Ya can use any seasonins ya like, the ones I used ta make my hard tack were in the cupboard an gave it a nice flavour. Ya could use fruit powders er honey powder, maple powder, yall just have ta experiment an see what ya like. Mine be more savory an work well if yer dippin the hard tack inta soup.


----------



## Salekdarling

What is the purpose of hard tack and how long does it store before going rancid?


----------



## vn6869

Thanks for your recipe, never considered putting spices in the hardtack before.


----------



## NaeKid

Salekdarling said:


> What is the purpose of hard tack and how long does it store before going rancid?

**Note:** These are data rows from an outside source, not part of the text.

-- ==== Sys2Proof/Tests/Slice0.lean ====
section
/-! SUPPORT. Tests of single operations against the values the manual works out, the smoke test of WellFormed, and one witness for each
statement's hypotheses. No test runs more than one step.

No statement has a hypothesis on what Config's opaque cryptography answers, since no concrete state could be shown to meet one: where a
command goes by such an answer, the statement gives the next state for each. -/

namespace Sys2Proof.Tests
open Sys2Proof Sys2Proof.Machine Sys2Proof.Claims
set_option Elab.async false
/-! ## Small states -/

/-- `n` zero bytes with fields set: offset, bytes, value. -/
def bytesOf (n : Nat) (fs : List (Nat × Nat × Nat)) : List Byte :=
  fs.foldl (fun b f => b.take f.1 ++ leBytes f.2.1 f.2.2 ++ b.drop (f.1 + f.2.1)) (List.replicate n 0)

/-- The die in RUN, its 19 firmware cores running, context 0 ON with HBM page 1 as its window's page 0, firmware released. -/
def up : State :=
  ((((((State.reset.each (List.range 19) (fun s f => s.setFld .rstFwStatus fRstFwStatusState f 2)).setFld .pwrState fPwrStateState 0 1).setFld
    .ctxEntry fCtxEntryState 0 2).setFld .ctxExtent fCtxExtentValid 0 1).setFld .ctxExtent fCtxExtentPages 0 1).setFld .ctxExtent
      fCtxExtentHpage 0 1).setFld .rstFwLoad fRstFwLoadStatus 0 4

/-- A letter of an opcode with fields of its 64 bytes set. -/
def letterOf (op : Nat) (fs : List (Nat × Nat × Nat)) : Letter := { pm := 1, raw := bytesOf 64 ((4, 1, op) :: (7, 1, 2) :: fs) }

/-- The letter accepted in queue 0, which context 0 holds for a unit. -/
def lettered (s : State) (unit : BitVec 16) (x : Letter) : State :=
  s.updQ 0 (fun _ => { state := .active, unit := unit, log2 := 4, head := 1, tail := 1, accepted := 1, letters := [x] })

/-- Cluster 0 runs context 0, and its physical core 0 is member 0. -/
def placed : State := (up.setFld .ctxResident fCtxResidentState 0 1).setFld .fltCoreStatus fFltCoreStatusMember 0 0

/-- Core 0's place there. -/
def place0 : CorePlace := ⟨0, 0, 0⟩

/-- A stream whose next command is `r`. -/
def streamOf (r : BitVec 128) : Machine.Stream :=
  { letter := ⟨0, 1⟩, ctx := 0, offset := 0, commands := 1, path := 0, fetched := 1, queue := [r], begun := true }

/-- Member 0's stream stands at a command. -/
def commanded (s : State) (r : BitVec 128) : State := s.updSeqr 0 0 (fun q => { q with streams := [streamOf r] })

/-- A core command: opcode and fields, each the highest and lowest bit and the value. -/
def cmdOf (op : Nat) (fs : List (Nat × Nat × Nat)) : BitVec 128 :=
  BitVec.ofNat 128 ((op * 2 ^ 122) + (fs.map (fun f => f.2.2 * 2 ^ f.2.1)).foldl (· + ·) 0)

/-- A state whose die stands in a power state. -/
def powerState (s : State) (n : Nat) : State := s.setFld .pwrState fPwrStateState 0 n

/-! ## Witnesses: sync objects, queues and letters -/

/-- A hub object of context 0, an operation on it from a letter, and a state in which it may reach its home. -/
def key0 : ObjKey := { hub := true, cl := 0, ctx := 0, idx := 5 }
def opOf (act : SyncAct) (value : BitVec 32) : SyncOp :=
  { who := .letter ⟨0, 1⟩, act := act, key := key0, ref := 0x80005, cl := 0, mem := 0, value := value, q := 0 }
def syncing (act : SyncAct) (value : BitVec 32) (o : SyncObj) : State :=
  ({ up with sync := { up.sync with ops := [opOf act value], slabsOf := [(0, [0])] } } : State).setObj key0 o

theorem served_key0 (act : SyncAct) (value : BitVec 32) (o : SyncObj) : Served (syncing act value o) key0 :=
  .inr ⟨16, 0, rfl, rfl, rfl, rfl⟩

theorem witness_WaitsHoldOrRegisterOnArrival :
    ((syncing (.wait .ge true) 3 { orphaned := true }).opReady 0 = some (opOf (.wait .ge true) 3) ∧
      ((syncing (.wait .ge true) 3 { orphaned := true }).obj key0).orphaned = true) ∧
    ((syncing (.wait .ge true) 3 { count := 3 }).opReady 0 = some (opOf (.wait .ge true) 3) ∧
      ((syncing (.wait .ge true) 3 { count := 3 }).obj key0).orphaned = false ∧
      ({ who := .letter ⟨0, 1⟩, cond := .ge, consume := true, value := 3 } : Wait).holds 3 = true) ∧
    ((syncing (.wait .eq false) 3 { count := 4 }).opReady 0 = some (opOf (.wait .eq false) 3) ∧
      ({ who := .letter ⟨0, 1⟩, cond := .eq, consume := false, value := 3 } : Wait).holds 4 = false) := by decide +kernel

theorem witness_SignalsUpdateCount :
    ((syncing (.signal .add) 1 { count := 0xFFFFFFFE }).opReady 0 = some (opOf (.signal .add) 1) ∧
      up.proxyOf 0 5 = none ∧ (0xFFFFFFFE : BitVec 32).toNat + 1 < 2 ^ 32) ∧
    ((syncing (.signal .add) 1 { count := 0xFFFFFFFF }).opReady 0 = some (opOf (.signal .add) 1) ∧
      2 ^ 32 ≤ (0xFFFFFFFF : BitVec 32).toNat + 1) ∧
    ((syncing (.signal .sub) 1 { count := 1 }).opReady 0 = some (opOf (.signal .sub) 1)) ∧
    ((syncing (.signal .sub) 1 { count := 0 }).opReady 0 = some (opOf (.signal .sub) 1) ∧ (0 : BitVec 32).toNat < 1) ∧
    ((syncing (.signal .set) 7 { orphaned := true }).opReady 0 = some (opOf (.signal .set) 7)) := by decide +kernel

/-- A waiting party's wait for a value. -/
def waitFor (v : BitVec 32) (consume : Bool) : Wait := { who := .letter ⟨0, 1⟩, cond := .ge, consume := consume, value := v }

theorem witness_WaitsAreReevaluated :
    [waitFor 4 true].find? (fun w => w.holds 3) = none ∧ [waitFor 4 true, waitFor 3 true].find? (fun w => w.holds 3) = some (waitFor 3 true) ∧
    ∀ w ∈ [waitFor 2 false, waitFor 4 false], w.consume = false := by
  decide +kernel

/-- A letter that names an object outside its context's allotment, and one of a unit that is no cluster that names SPACE 1. -/
theorem witness_BadReferencesTouchNoObject :
    (lettered up 0x8000 (letterOf 2 [(0x10, 4, 0x80005)])).startable 0 2 = some (letterOf 2 [(0x10, 4, 0x80005)]) ∧
    ((lettered up 0x8000 (letterOf 2 [(0x10, 4, 0x80005)])).begun 0 (letterOf 2 [(0x10, 4, 0x80005)])).letterRef ⟨0, 1⟩ 0x80005 = none ∧
    (lettered up 0x8000 (letterOf 3 [(0x10, 4, 0x40005)])).startable 0 3 = some (letterOf 3 [(0x10, 4, 0x40005)]) ∧
    ((lettered up 0x8000 (letterOf 3 [(0x10, 4, 0x40005)])).begun 0 (letterOf 3 [(0x10, 4, 0x40005)])).letterRef ⟨0, 1⟩ 0x40005 = none := by
  decide +kernel

/-- Context 0 may use one slab of objects. -/
def allotted : State := up.setFld .ctxEntry fCtxEntrySyncSlabs 0 1

theorem witness_NopSignalAndWaitLetters :
    (lettered up 0 (letterOf 0 [])).startable 0 0 = some (letterOf 0 []) ∧
    (lettered allotted 0 (letterOf 2 [(0x10, 4, 0x801FF)])).startable 0 2 = some (letterOf 2 [(0x10, 4, 0x801FF)]) ∧
    ((lettered allotted 0 (letterOf 2 [(0x10, 4, 0x801FF)])).begun 0 (letterOf 2 [(0x10, 4, 0x801FF)])).letterRef ⟨0, 1⟩ 0x801FF =
      some { hub := true, cl := 0, ctx := 0, idx := 511 } ∧
    (lettered allotted 0 (letterOf 3 [(0x10, 4, 0x801FF)])).startable 0 3 = some (letterOf 3 [(0x10, 4, 0x801FF)]) ∧
    ((lettered allotted 0 (letterOf 3 [(0x10, 4, 0x801FF)])).begun 0 (letterOf 3 [(0x10, 4, 0x801FF)])).refOk ⟨0, 1⟩ 0x801FF true = true := by
  decide +kernel

theorem witness_OrphaningAnObject : key0.ctx < 1024 := by decide

/-- A cluster's slab being copied with an operation held; the port that names an object of context 0. -/
def slabbed : State := { up with sync := { up.sync with copies := [{ home := 3, slab := 7, held := [opOf (.signal .add) 1] }] } }
def ported : State := (allotted.setReg .synPortRef 0 0 0x80005)

theorem witness_SlabCopiesEndAndFlagsClear :
    slabbed.clocked = true ∧ slabbed.sync.copies.find? (fun c => c.home == 3 && c.slab == 7) =
      some { home := 3, slab := 7, held := [opOf (.signal .add) 1] } ∧
    ported.clocked = true ∧ ported.portObj .P 0 = some key0 := by decide +kernel

/-- A bound queue in a state, its ring in the die window's first page. -/
def queued (st : QState) (head tail : BitVec 32) : State :=
  up.updQ 7 (fun _ => { state := st, log2 := 4, ctx := 0, head := head, tail := tail, accepted := head, completed := head })

theorem witness_DoorbellSetsTail :
    (queued .active 0 0).clocked = true ∧ ((queued .active 0 0).queue 7).bound = true ∧ ((queued .active 0 0).queue 7).ctx.toNat = 0 ∧
    ((queued .active 0 0).queue 8).bound = false := by decide +kernel

theorem witness_FetchedLetterIsAccepted :
    (queued .active 0 1).run = true ∧ ((queued .active 0 1).queue 7).state = .active ∧ ((queued .active 0 1).queue 7).refusal = none ∧
    ((queued .active 0 1).queue 7).ahead ≠ 0 ∧
    (((queued .active 0 1).queue 7).letters.filter (fun y => !y.started)).length < 16 ∧ ((queued .active 0 1).queue 7).loc ≠ 1 ∧
    (queued .active 0 1).translate 0 0 = some (2 ^ 21) ∧ (queued .active 0 1).hbmSees (2 ^ 21) .clean = .clean := by decide +kernel

/-- The halted queue, its wind-back still to come. -/
def woundBack : State := (queued .halted 2 2).updQ 7 (fun x => { x with windback := true })

theorem witness_QueueCommandsMoveTheQueue :
    ((queued .active 0 0).queue 7).state = .active ∧ ((queued .paused 0 16).queue 7).state = .paused ∧
    ((queued .paused 0 16).queue 7).ahead ≤ 2 ^ 4 ∧ ((queued .halted 0 16).queue 7).state = .halted ∧
    ((queued .halted 0 16).queue 7).windback = false ∧ (woundBack.queue 7).windback = true ∧ (woundBack.queue 7).letters = [] ∧
    (woundBack.queue 7).heldRestart = false ∧ (woundBack.queue 7).bound = true ∧ woundBack.clocked = true := by decide +kernel

theorem witness_QueuesReset :
    (queued .active 0 0).clocked = true ∧ (((queued .active 0 0).keepQport .P 0 7).queue 7).seen .P 0 = true ∧
    (((queued .active 0 0).keepQport .P 0 7).queue 7).state ≠ .disabled ∧
    (((queued .disabled 0 0).keepQport .P 0 7).queue 7).seen .P 0 = true ∧
    (((queued .disabled 0 0).keepQport .P 0 7).queue 7).state = .disabled := by decide +kernel

/-- A letter whose work has ended with OK, and one that is completed and owes its record. -/
def doneLetter (completed : Bool) : Letter := { letterOf 0 [] with started := true, ended := some { code := codeOk }, completed := completed }
def ringed : State := (up.setFld .hifRingCfg fHifRingCfgLog2Entries 0 4)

Based on the list of ingredients posted, I would hazzard a guess that it wouldn't go rancid. If moisture gets to it, it might grow some mold (minimal due to no sugars) and after a couple of years it might get a stale cracker taste about it ...

Overall - a nice and simple recipe! :congrat:


----------



## OldCootHillbilly

Salekdarling said:


> What is the purpose of hard tack and how long does it store before going rancid?


Tack was a british word fer food an hard came cause, well it be hard. It's best ta soak it in yer coffee, soup er even water cause if yer gonna knaw on it ya might just bust a tooth on it!

Was originally made ta go on long voyages aboard ship (years in length) ta provide a bread ta go with salted meat. Was also standard issue ta troops fer the same purpose.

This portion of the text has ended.